§ Work to complete:
Reproduce every line of the listing exactly.

Segment Start: Record excerpts

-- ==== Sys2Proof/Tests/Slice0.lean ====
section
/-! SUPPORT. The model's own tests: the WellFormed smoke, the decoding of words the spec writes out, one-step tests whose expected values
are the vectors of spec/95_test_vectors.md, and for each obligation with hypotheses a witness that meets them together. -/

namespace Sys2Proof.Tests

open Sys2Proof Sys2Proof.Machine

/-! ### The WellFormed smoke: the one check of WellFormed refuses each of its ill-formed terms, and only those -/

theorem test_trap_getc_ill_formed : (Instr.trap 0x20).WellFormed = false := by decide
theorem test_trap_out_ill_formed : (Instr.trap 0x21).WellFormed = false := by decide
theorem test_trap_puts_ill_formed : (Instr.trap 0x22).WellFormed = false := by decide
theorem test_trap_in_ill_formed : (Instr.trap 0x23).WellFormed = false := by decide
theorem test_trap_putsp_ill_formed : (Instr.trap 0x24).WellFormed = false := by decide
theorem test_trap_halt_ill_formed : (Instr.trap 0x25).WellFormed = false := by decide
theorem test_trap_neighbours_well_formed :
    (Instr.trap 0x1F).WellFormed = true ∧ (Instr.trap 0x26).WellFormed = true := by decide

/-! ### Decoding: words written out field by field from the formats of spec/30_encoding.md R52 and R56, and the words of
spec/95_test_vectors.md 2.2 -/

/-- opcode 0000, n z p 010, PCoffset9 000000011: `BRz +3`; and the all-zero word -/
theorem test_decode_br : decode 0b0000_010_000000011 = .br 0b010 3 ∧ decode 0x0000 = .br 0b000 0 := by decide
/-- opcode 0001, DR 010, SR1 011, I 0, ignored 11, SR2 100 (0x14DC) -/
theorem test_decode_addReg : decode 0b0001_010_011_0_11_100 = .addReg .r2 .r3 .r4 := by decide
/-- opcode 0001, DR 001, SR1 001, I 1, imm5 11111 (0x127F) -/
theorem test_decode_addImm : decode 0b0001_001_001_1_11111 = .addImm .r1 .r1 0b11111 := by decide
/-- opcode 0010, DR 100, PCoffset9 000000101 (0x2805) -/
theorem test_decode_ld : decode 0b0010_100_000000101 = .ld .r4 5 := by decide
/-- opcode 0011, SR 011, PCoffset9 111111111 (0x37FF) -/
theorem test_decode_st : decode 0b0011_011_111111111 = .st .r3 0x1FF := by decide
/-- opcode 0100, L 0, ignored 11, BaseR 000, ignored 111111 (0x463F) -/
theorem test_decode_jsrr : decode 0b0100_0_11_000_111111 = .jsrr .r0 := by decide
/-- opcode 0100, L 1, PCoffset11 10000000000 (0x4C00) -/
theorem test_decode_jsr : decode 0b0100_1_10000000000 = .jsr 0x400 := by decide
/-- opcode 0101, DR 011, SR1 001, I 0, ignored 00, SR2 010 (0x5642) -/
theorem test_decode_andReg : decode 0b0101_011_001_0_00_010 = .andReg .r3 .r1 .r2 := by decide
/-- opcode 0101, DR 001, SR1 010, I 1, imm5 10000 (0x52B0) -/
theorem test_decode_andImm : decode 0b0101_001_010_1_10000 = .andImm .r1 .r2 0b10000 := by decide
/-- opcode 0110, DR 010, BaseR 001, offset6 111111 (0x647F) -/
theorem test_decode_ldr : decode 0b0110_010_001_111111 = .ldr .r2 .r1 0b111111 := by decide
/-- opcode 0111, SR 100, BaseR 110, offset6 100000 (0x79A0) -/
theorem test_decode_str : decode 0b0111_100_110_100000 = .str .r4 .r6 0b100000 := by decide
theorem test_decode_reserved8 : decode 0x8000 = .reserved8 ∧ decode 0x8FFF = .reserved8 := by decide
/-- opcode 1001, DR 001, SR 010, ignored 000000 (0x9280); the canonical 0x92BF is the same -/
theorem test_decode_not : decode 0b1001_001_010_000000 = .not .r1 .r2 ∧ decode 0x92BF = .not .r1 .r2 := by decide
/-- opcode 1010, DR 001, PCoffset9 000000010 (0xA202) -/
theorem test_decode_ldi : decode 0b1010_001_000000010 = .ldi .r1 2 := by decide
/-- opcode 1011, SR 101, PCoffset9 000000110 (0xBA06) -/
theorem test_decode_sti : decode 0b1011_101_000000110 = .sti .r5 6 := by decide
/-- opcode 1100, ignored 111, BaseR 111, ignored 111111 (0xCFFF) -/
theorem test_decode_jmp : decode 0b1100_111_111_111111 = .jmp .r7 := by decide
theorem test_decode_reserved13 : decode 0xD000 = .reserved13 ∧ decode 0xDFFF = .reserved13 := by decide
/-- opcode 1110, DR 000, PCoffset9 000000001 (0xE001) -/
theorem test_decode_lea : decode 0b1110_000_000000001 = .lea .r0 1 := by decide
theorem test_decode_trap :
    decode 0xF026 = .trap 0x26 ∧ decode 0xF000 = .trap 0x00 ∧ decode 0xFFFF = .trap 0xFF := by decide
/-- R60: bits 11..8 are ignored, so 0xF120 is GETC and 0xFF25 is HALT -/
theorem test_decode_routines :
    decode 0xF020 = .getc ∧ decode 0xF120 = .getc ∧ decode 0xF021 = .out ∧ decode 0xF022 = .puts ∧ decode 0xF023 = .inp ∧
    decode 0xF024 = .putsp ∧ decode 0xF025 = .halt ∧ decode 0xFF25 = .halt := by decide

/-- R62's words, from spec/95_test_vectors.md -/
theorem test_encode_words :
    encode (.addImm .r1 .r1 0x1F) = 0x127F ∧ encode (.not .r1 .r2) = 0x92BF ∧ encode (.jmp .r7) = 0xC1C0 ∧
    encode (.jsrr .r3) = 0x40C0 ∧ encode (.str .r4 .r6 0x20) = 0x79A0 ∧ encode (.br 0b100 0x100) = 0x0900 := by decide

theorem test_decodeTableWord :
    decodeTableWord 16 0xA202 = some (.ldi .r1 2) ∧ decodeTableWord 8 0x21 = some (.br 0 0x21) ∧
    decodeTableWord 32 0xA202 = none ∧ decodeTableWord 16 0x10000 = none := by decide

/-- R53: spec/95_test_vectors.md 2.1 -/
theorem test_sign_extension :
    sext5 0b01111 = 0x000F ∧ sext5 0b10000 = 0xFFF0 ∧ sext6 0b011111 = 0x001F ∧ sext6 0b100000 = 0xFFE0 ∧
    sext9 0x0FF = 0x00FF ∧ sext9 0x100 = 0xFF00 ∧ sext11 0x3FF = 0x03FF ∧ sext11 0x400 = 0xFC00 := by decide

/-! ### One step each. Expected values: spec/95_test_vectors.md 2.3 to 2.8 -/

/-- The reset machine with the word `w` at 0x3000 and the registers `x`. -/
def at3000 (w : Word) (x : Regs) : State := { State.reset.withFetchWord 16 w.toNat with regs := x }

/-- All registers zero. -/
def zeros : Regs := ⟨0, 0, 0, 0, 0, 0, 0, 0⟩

Segment End: Record excerpts

§ Result:
-- ==== Sys2Proof/Tests/Slice0.lean ====
section
/-! SUPPORT. The model's own tests: the WellFormed smoke, the decoding of words the spec writes out, one-step tests whose expected values
are the vectors of spec/95_test_vectors.md, and for each obligation with hypotheses a witness that meets them together. -/

namespace Sys2Proof.Tests

open Sys2Proof Sys2Proof.Machine

/-! ### The WellFormed smoke: the one check of WellFormed refuses each of its ill-formed terms, and only those -/

theorem test_trap_getc_ill_formed : (Instr.trap 0x20).WellFormed = false := by decide
theorem test_trap_out_ill_formed : (Instr.trap 0x21).WellFormed = false := by decide
theorem test_trap_puts_ill_formed : (Instr.trap 0x22).WellFormed = false := by decide
theorem test_trap_in_ill_formed : (Instr.trap 0x23).WellFormed = false := by decide
theorem test_trap_putsp_ill_formed : (Instr.trap 0x24).WellFormed = false := by decide
theorem test_trap_halt_ill_formed : (Instr.trap 0x25).WellFormed = false := by decide
theorem test_trap_neighbours_well_formed :
    (Instr.trap 0x1F).WellFormed = true ∧ (Instr.trap 0x26).WellFormed = true := by decide

/-! ### Decoding: words written out field by field from the formats of spec/30_encoding.md R52 and R56, and the words of
spec/95_test_vectors.md 2.2 -/

/-- opcode 0000, n z p 010, PCoffset9 000000011: `BRz +3`; and the all-zero word -/
theorem test_decode_br : decode 0b0000_010_000000011 = .br 0b010 3 ∧ decode 0x0000 = .br 0b000 0 := by decide
/-- opcode 0001, DR 010, SR1 011, I 0, ignored 11, SR2 100 (0x14DC) -/
theorem test_decode_addReg : decode 0b0001_010_011_0_11_100 = .addReg .r2 .r3 .r4 := by decide
/-- opcode 0001, DR 001, SR1 001, I 1, imm5 11111 (0x127F) -/
theorem test_decode_addImm : decode 0b0001_001_001_1_11111 = .addImm .r1 .r1 0b11111 := by decide
/-- opcode 0010, DR 100, PCoffset9 000000101 (0x2805) -/
theorem test_decode_ld : decode 0b0010_100_000000101 = .ld .r4 5 := by decide
/-- opcode 0011, SR 011, PCoffset9 111111111 (0x37FF) -/
theorem test_decode_st : decode 0b0011_011_111111111 = .st .r3 0x1FF := by decide
/-- opcode 0100, L 0, ignored 11, BaseR 000, ignored 111111 (0x463F) -/
theorem test_decode_jsrr : decode 0b0100_0_11_000_111111 = .jsrr .r0 := by decide
/-- opcode 0100, L 1, PCoffset11 10000000000 (0x4C00) -/
theorem test_decode_jsr : decode 0b0100_1_10000000000 = .jsr 0x400 := by decide
/-- opcode 0101, DR 011, SR1 001, I 0, ignored 00, SR2 010 (0x5642) -/
theorem test_decode_andReg : decode 0b0101_011_001_0_00_010 = .andReg .r3 .r1 .r2 := by decide
/-- opcode 0101, DR 001, SR1 010, I 1, imm5 10000 (0x52B0) -/
theorem test_decode_andImm : decode 0b0101_001_010_1_10000 = .andImm .r1 .r2 0b10000 := by decide
/-- opcode 0110, DR 010, BaseR 001, offset6 111111 (0x647F) -/
theorem test_decode_ldr : decode 0b0110_010_001_111111 = .ldr .r2 .r1 0b111111 := by decide
/-- opcode 0111, SR 100, BaseR 110, offset6 100000 (0x79A0) -/
theorem test_decode_str : decode 0b0111_100_110_100000 = .str .r4 .r6 0b100000 := by decide
theorem test_decode_reserved8 : decode 0x8000 = .reserved8 ∧ decode 0x8FFF = .reserved8 := by decide
/-- opcode 1001, DR 001, SR 010, ignored 000000 (0x9280); the canonical 0x92BF is the same -/
theorem test_decode_not : decode 0b1001_001_010_000000 = .not .r1 .r2 ∧ decode 0x92BF = .not .r1 .r2 := by decide
/-- opcode 1010, DR 001, PCoffset9 000000010 (0xA202) -/
theorem test_decode_ldi : decode 0b1010_001_000000010 = .ldi .r1 2 := by decide
/-- opcode 1011, SR 101, PCoffset9 000000110 (0xBA06) -/
theorem test_decode_sti : decode 0b1011_101_000000110 = .sti .r5 6 := by decide
/-- opcode 1100, ignored 111, BaseR 111, ignored 111111 (0xCFFF) -/
theorem test_decode_jmp : decode 0b1100_111_111_111111 = .jmp .r7 := by decide
theorem test_decode_reserved13 : decode 0xD000 = .reserved13 ∧ decode 0xDFFF = .reserved13 := by decide
/-- opcode 1110, DR 000, PCoffset9 000000001 (0xE001) -/
theorem test_decode_lea : decode 0b1110_000_000000001 = .lea .r0 1 := by decide
theorem test_decode_trap :
    decode 0xF026 = .trap 0x26 ∧ decode 0xF000 = .trap 0x00 ∧ decode 0xFFFF = .trap 0xFF := by decide
/-- R60: bits 11..8 are ignored, so 0xF120 is GETC and 0xFF25 is HALT -/
theorem test_decode_routines :
    decode 0xF020 = .getc ∧ decode 0xF120 = .getc ∧ decode 0xF021 = .out ∧ decode 0xF022 = .puts ∧ decode 0xF023 = .inp ∧
    decode 0xF024 = .putsp ∧ decode 0xF025 = .halt ∧ decode 0xFF25 = .halt := by decide

/-- R62's words, from spec/95_test_vectors.md -/
theorem test_encode_words :
    encode (.addImm .r1 .r1 0x1F) = 0x127F ∧ encode (.not .r1 .r2) = 0x92BF ∧ encode (.jmp .r7) = 0xC1C0 ∧
    encode (.jsrr .r3) = 0x40C0 ∧ encode (.str .r4 .r6 0x20) = 0x79A0 ∧ encode (.br 0b100 0x100) = 0x0900 := by decide

theorem test_decodeTableWord :
    decodeTableWord 16 0xA202 = some (.ldi .r1 2) ∧ decodeTableWord 8 0x21 = some (.br 0 0x21) ∧
    decodeTableWord 32 0xA202 = none ∧ decodeTableWord 16 0x10000 = none := by decide

/-- R53: spec/95_test_vectors.md 2.1 -/
theorem test_sign_extension :
    sext5 0b01111 = 0x000F ∧ sext5 0b10000 = 0xFFF0 ∧ sext6 0b011111 = 0x001F ∧ sext6 0b100000 = 0xFFE0 ∧
    sext9 0x0FF = 0x00FF ∧ sext9 0x100 = 0xFF00 ∧ sext11 0x3FF = 0x03FF ∧ sext11 0x400 = 0xFC00 := by decide

/-! ### One step each. Expected values: spec/95_test_vectors.md 2.3 to 2.8 -/

/-- The reset machine with the word `w` at 0x3000 and the registers `x`. -/
def at3000 (w : Word) (x : Regs) : State := { State.reset.withFetchWord 16 w.toNat with regs := x }

/-- All registers zero. -/
def zeros : Regs := ⟨0, 0, 0, 0, 0, 0, 0, 0⟩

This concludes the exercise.